More recent studies, employing contrast-enhanced magnetic resonance imaging (CE-MRI) to investigate BBB function in a murine model of HAT, demonstrated significant and widespread BBB dysfunction during CNS-stage disease [20]. Furthermore, the barrier impairment was present in animals displaying only mild to moderate neuroinflammatory changes in the brain; typically comprised of inflammatory cells in the meninges and the development of perivascular cuffs around some of the blood vessels. In the investigation presented here we have extended these findings to ascertain when BBB impairment becomes apparent following T.b.brucei infection and measured the severity of the dysfunction. In addition, the degree of neuroinflammation and the trypanosome burden in the brain has been determined during the progression of the disease.
2. Materials and methods
2.1. Animals and infections
All animal experiments were approved by the University of Glasgow Ethical Review Committee and performed in accordance with the ARRIVE guidelines, UK Animals (Scientific Procedures) Act, 1986 and EU directive 2010/63/EU.

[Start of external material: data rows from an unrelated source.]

theorem EstR.estRegs (h : EstR u s) (a1) : EstR u (State.estRegs s a1) := by
  unfold State.estRegs
  extract_lets +onlyGivenNames -merge -useContext -underBinder x1
  extract_lets +onlyGivenNames -merge -useContext -underBinder x2
  have hx2 : EstR u x2 := by
    unfold x2
    refine EstR.put ?_ ..
    refine EstR.put ?_ ..
    exact h
  extract_lets +onlyGivenNames -merge -useContext -underBinder x3
  have hx3 : EstR u x3 := by
    unfold x3
    refine EstR.put ?_ ..
    refine EstR.put ?_ ..
    exact hx2
  extract_lets +onlyGivenNames -merge -useContext -underBinder x4
  have hx4 : EstR u x4 := by
    unfold x4
    refine EstR.putBF ?_ ..
    exact hx3
  extract_lets +onlyGivenNames -merge -useContext -underBinder x5
  refine EstR.put ?_ ..
  refine EstR.put ?_ ..
  exact hx4

theorem EstR.reanchor (h : EstR u s) (a1) : EstR u (State.reanchor s a1) := by
  unfold State.reanchor
  refine EstR.setEst ?_ ..
  exact h

theorem EstR.setZ (h : EstR u s) (a1 a2 a3) : EstR u (State.setZ s a1 a2 a3) := by
  unfold State.setZ
  extract_lets +onlyGivenNames -merge -useContext -underBinder x1
  extract_lets +onlyGivenNames -merge -useContext -underBinder x2
  have hx2 : EstR u x2 := by
    unfold x2
    refine EstR.upd ?_ rfl rfl rfl rfl rfl rfl rfl rfl rfl rfl rfl rfl rfl rfl rfl rfl
    exact h
  refine EstR.setEst ?_ ..
  exact hx2

theorem EstR.report (h : EstR u s) (a1 a2) : EstR u (State.report s a1 a2) := by
  unfold State.report
  extract_lets +onlyGivenNames -merge -useContext -underBinder x1
  extract_lets +onlyGivenNames -merge -useContext -underBinder x2
  have hx2 : EstR u x2 := by
    unfold x2
    refine EstR.setEst ?_ ..
    exact h
  refine EstR.upd (s := x2) ?_ rfl rfl rfl rfl rfl rfl rfl rfl rfl rfl rfl rfl rfl rfl rfl rfl
  exact hx2

theorem EstR.learn (h : EstR u s) (a1 a2 a3) : EstR u (State.learn s a1 a2 a3) := by
  unfold State.learn
  extract_lets +onlyGivenNames -merge -useContext -underBinder x1
  refine EstR.ite (fun _ => ?_) (fun _ => ?_)
  · extract_lets +onlyGivenNames -merge -useContext -underBinder x2
    extract_lets +onlyGivenNames -merge -useContext -underBinder x3
    have hx3 : EstR u x3 := by
      unfold x3
      refine EstR.setEst ?_ ..
      exact h
    extract_lets +onlyGivenNames -merge -useContext -underBinder x4
    have hx4 : EstR u x4 := by
      unfold x4
      refine EstR.setFlag ?_ ..
      exact hx3
    refine EstR.upd (s := x4) ?_ rfl rfl rfl rfl rfl rfl rfl rfl rfl rfl rfl rfl rfl rfl rfl rfl
    exact hx4
  · refine EstR.record ?_ ..
    exact h

theorem EstR.takeCapacity (h : EstR u s) (a1) : EstR u (State.takeCapacity s a1).1 := by
  unfold State.takeCapacity
  extract_lets +onlyGivenNames -merge -useContext -underBinder x1
  extract_lets +onlyGivenNames -merge -useContext -underBinder x2
  extract_lets +onlyGivenNames -merge -useContext -underBinder x3
  extract_lets +onlyGivenNames -merge -useContext -underBinder x4
  show EstR u _
  refine EstR.put ?_ ..
  refine EstR.put ?_ ..
  exact h

theorem EstR.cvStep (h : EstR u s) (a1) : EstR u (State.cvStep s a1) := by
  unfold State.cvStep
  extract_lets +onlyGivenNames -merge -useContext -underBinder x1
  extract_lets +onlyGivenNames -merge -useContext -underBinder x2
  extract_lets +onlyGivenNames -merge -useContext -underBinder x3
  extract_lets +onlyGivenNames -merge -useContext -underBinder x4
  extract_lets +onlyGivenNames -merge -useContext -underBinder x5
  extract_lets +onlyGivenNames -merge -useContext -underBinder x6
  refine EstR.setFlag ?_ ..
  refine EstR.setEst ?_ ..
  exact h

theorem EstR.taperStep (h : EstR u s) (a1) : EstR u (State.taperStep s a1) := by
  unfold State.taperStep
  extract_lets +onlyGivenNames -merge -useContext -underBinder x1
  extract_lets +onlyGivenNames -merge -useContext -underBinder x2
  refine EstR.ite (fun _ => ?_) (fun _ => ?_)
  · refine EstR.put ?_ ..
    refine EstR.setEst ?_ ..
    exact h
  · split
    · refine EstR.put ?_ ..
      refine EstR.setEst ?_ ..
      exact h
    · extract_lets +onlyGivenNames -merge -useContext -underBinder x3
      have hx3 : EstR u x3 := by
        unfold x3
        refine EstR.bumpSat ?_ ..
        exact h
      refine EstR.ite (fun _ => ?_) (fun _ => ?_)
      · refine EstR.setEst ?_ ..
        exact hx3
      · exact hx3

theorem EstR.restStep (h : EstR u s) (a1) : EstR u (State.restStep s a1) := by
  unfold State.restStep
  extract_lets +onlyGivenNames -merge -useContext -underBinder x1
  extract_lets +onlyGivenNames -merge -useContext -underBinder x2
  extract_lets +onlyGivenNames -merge -useContext -underBinder x3
  have hx3 : EstR u x3 := by
    unfold x3
    refine EstR.setFlag ?_ ..
    exact h
  refine EstR.ite (fun _ => ?_) (fun _ => ?_)
  · refine EstR.put ?_ ..
    refine EstR.setEst ?_ ..
    exact hx3
  · split
    · refine EstR.put ?_ ..
      refine EstR.setEst ?_ ..
      exact hx3
    · extract_lets +onlyGivenNames -merge -useContext -underBinder x4
      have hx4 : EstR u x4 := by
        unfold x4
        refine EstR.bumpSat ?_ ..
        exact hx3
      refine EstR.ite (fun _ => ?_) (fun _ => ?_)
      · refine EstR.put ?_ ..
        refine EstR.setEst ?_ ..
        exact hx4
      · exact hx4

theorem EstR.trackStep (h : EstR u s) (a1) : EstR u (State.trackStep s a1) := by
  unfold State.trackStep
  refine EstR.ite (fun _ => ?_) (fun _ => ?_)
  · exact h
  · extract_lets +onlyGivenNames -merge -useContext -underBinder x1
    extract_lets +onlyGivenNames -merge -useContext -underBinder x2
    extract_lets +onlyGivenNames -merge -useContext -underBinder x3
    extract_lets +onlyGivenNames -merge -useContext -underBinder x4
    have hx4 : EstR u x4 := by
      unfold x4
      refine EstR.setEst ?_ ..
      exact h
    refine EstR.ite (fun _ => ?_) (fun _ => ?_)
    · refine EstR.dropTrack ?_ ..
      exact hx4
    · exact hx4

theorem EstR.countStep (h : EstR u s) (a1) : EstR u (State.countStep s a1) := by
  unfold State.countStep
  extract_lets +onlyGivenNames -merge -useContext -underBinder x1
  extract_lets +onlyGivenNames -merge -useContext -underBinder x2
  extract_lets +onlyGivenNames -merge -useContext -underBinder x3
  extract_lets +onlyGivenNames -merge -useContext -underBinder x4
  extract_lets +onlyGivenNames -merge -useContext -underBinder x5
  extract_lets +onlyGivenNames -merge -useContext -underBinder x6
  extract_lets +onlyGivenNames -merge -useContext -underBinder x7
  refine EstR.ite (fun _ => ?_) (fun _ => ?_)
  · refine EstR.setEst ?_ ..
    exact h
  · split
    · refine EstR.setEst ?_ ..
      exact h
    · refine EstR.setEst ?_ ..
      exact h

theorem EstR.cutoff (h : EstR u s) (a1 a2) : EstR u (State.cutoff s a1 a2) := by
  unfold State.cutoff
  extract_lets +onlyGivenNames -merge -useContext -underBinder x1
  have hx1 : EstR u x1 := by
    unfold x1
    refine EstR.reanchor ?_ ..
    refine EstR.setFlag ?_ ..
    refine EstR.setZ ?_ ..
    exact h
  extract_lets +onlyGivenNames -merge -useContext -underBinder x2
  have hx2 : EstR u x2 := by
    unfold x2
    refine EstR.report ?_ ..
    exact hx1
  extract_lets +onlyGivenNames -merge -useContext -underBinder x3
  have hx3 : EstR u x3 := by
    unfold x3
    refine EstR.ite (fun _ => ?_) (fun _ => ?_)
    · refine EstR.dropTrack ?_ ..
      refine EstR.learn ?_ ..
      exact hx2
    · exact hx2
  refine EstR.setFlag ?_ ..
  exact hx3

theorem EstR.commitString (h : EstR u s) (a1) : EstR u (State.commitString s a1) := by
  unfold State.commitString
  refine EstR.ite (fun _ => ?_) (fun _ => ?_)
  · exact h
  · extract_lets +onlyGivenNames -merge -useContext -underBinder x1
    extract_lets +onlyGivenNames -merge -useContext -underBinder x2
    have hx2 : EstR u x2 := by
      unfold x2
      refine EstR.setEst ?_ ..
      exact h
    extract_lets +onlyGivenNames -merge -useContext -underBinder x3
    have hx3 : EstR u x3 := by
      unfold x3
      refine EstR.setFlag ?_ ..
      exact hx2
    extract_lets +onlyGivenNames -merge -useContext -underBinder x4
    have hx4 : EstR u x4.1 := by
      unfold x4
      refine EstR.takeCapacity ?_ ..
      exact hx3
    extract_lets +onlyGivenNames -merge -useContext -underBinder x5
    have hx5 : EstR u x5 := by
      unfold x5
      exact hx4
    refine EstR.ite (fun _ => ?_) (fun _ => ?_)
    · refine EstR.ite (fun _ => ?_) (fun _ => ?_)
      · extract_lets +onlyGivenNames -merge -useContext -underBinder x6
        extract_lets +onlyGivenNames -merge -useContext -underBinder x7
        have hx7 : EstR u x7 := by
          unfold x7
          refine EstR.setEst ?_ ..
          exact hx5
        refine EstR.estRegs ?_ ..
        refine EstR.setFlag ?_ ..
        refine EstR.report ?_ ..
        refine EstR.reanchor ?_ ..
        exact hx7
      · exact hx5
    · extract_lets +onlyGivenNames -merge -useContext -underBinder x8
      have hx8 : EstR u x8 := by
        unfold x8
        refine EstR.taperStep ?_ ..
        refine EstR.cvStep ?_ ..
        exact hx5
      extract_lets +onlyGivenNames -merge -useContext -underBinder x9
      have hx9 : EstR u x9 := by
        unfold x9
        refine EstR.trackStep ?_ ..
        exact hx8
      extract_lets +onlyGivenNames -merge -useContext -underBinder x10
      have hx10 : EstR u x10 := by
        unfold x10
        refine EstR.countStep ?_ ..
        exact hx9
      extract_lets +onlyGivenNames -merge -useContext -underBinder x11
      have hx11 : EstR u x11 := by
        unfold x11
        refine EstR.ite (fun _ => ?_) (fun _ => ?_)
        · refine EstR.reanchor ?_ ..
          exact hx10
        · exact hx10
      extract_lets +onlyGivenNames -merge -useContext -underBinder x12
      have hx12 : EstR u x12 := by
        unfold x12
        refine EstR.report ?_ ..
        exact hx11
      extract_lets +onlyGivenNames -merge -useContext -underBinder x13
      have hx13 : EstR u x13 := by
        unfold x13
        split
        · refine EstR.cutoff ?_ ..
          exact hx12
        · exact hx12
      refine EstR.estRegs ?_ ..
      refine EstR.restStep ?_ ..
      exact hx13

The well-established Trypanosoma brucei (T.b.) brucei GVR35 mouse model of human African trypanosomiasis was used throughout this study. Briefly, 45 female CD-1 mice were infected by intraperitoneal injection of 2 × 104 parasites in 100 μL phosphate buffered saline glucose (PBS-G). The animals were divided into three cohorts and assigned to study; the neuroinflammatory reaction (n = 20), the trypanosome load (n = 20) or BBB function (n = 5). Each cohort was further divided into sub-groups (n = 5) to investigate disease progression at 7, 14, 21 and 28 days post-infection. Only one group was allocated to MRI as serial scans were performed on individual animals at each time point. Uninfected animals were included with the neuroinflammation (n = 4) and MRI (n = 3) studies to act as normal controls.
2.2. Histopathology
The severity of the neuroinflammatory reaction was assessed in groups of mice sacrificed at each time-point. At sacrifice the animals were perfused transcardially with approximately 120 mL sterile saline. The brains were then excised, fixed in 4% neutral buffered formalin, and paraffin-wax processed. Coronal sections, taken through the hippocampal brain region, were then prepared and stained with haematoxylin and eosin. The stained sections were assessed in a blinded fashion and the severity of the neuroinflammatory reaction graded using a previously described grading scale [21]. Briefly, a score of 0 describes a normal brain, grade 1 describes sections where a mild meningitis is present while grade 2 shows a moderate meningitis with perivascular cuffing of some vessels. Grade 3 is characterised by more severe meningitis and perivascular cuffing with a few inflammatory cells infiltrating the neuropil, and grade 4 describes a severe meningoencephalitis with inflammatory cells throughout the brain parenchyma.
2.3. Quantitative PCR
Trypanosome load in the brain was determined using Taqman real-time PCR as described previously [22], [23]. Mice were euthanased at 7, 14, 21 and 28 days -post-infection and perfused transcardially with 120 mL of sterile saline to remove peripheral blood from the CNS. The brains were then excised, immediately placed in dry ice and stored at −70 °C until required. DNA was prepared from a 25 mg sample of whole brain homogenate (DNeasy Tissue kit; Qiagen) and Taqman real-time PCR performed [22], [23]. Briefly, Taqman PCR was carried out in a 25 μL reaction volume comprising 1 x Taqman Brilliant II master mix (Agilent), 0.05 pmol/μL forward primer (CCAACCGTGTGTTTCCTCCT), 0.05 pmol/μL reverse primer (GAAAAGGTGTCAAACTACTGCCG), 0.1 pmol/μL probe (FAM-CTTGTCTTCTCCTTTTTTGTCTCTTTCCCCCT-TAMRA) (Eurofins MWG Operon) and 100 ng template DNA. The primers and probe were specifically designed to detect the trypanosome Pfr2 gene. A standard curve, constructed using a serial dilution of pCR®2.1 vector containing 1 × 106–1 × 101 copies the cloned Pfr2 target sequence (Eurofins MWG Operon), was include in each PCR plate. The amplification was performed using a MxPro 3005 (Agilent) with a thermal profile of 95 °C for 10 min followed by 45 cycles of 95 °C for 15 s, 60 °C for 1 min and 72 °C for 1 s. The trypanosome load within the brain samples was extrapolated from the standard curve using the MxPro qPCR software (Agilent).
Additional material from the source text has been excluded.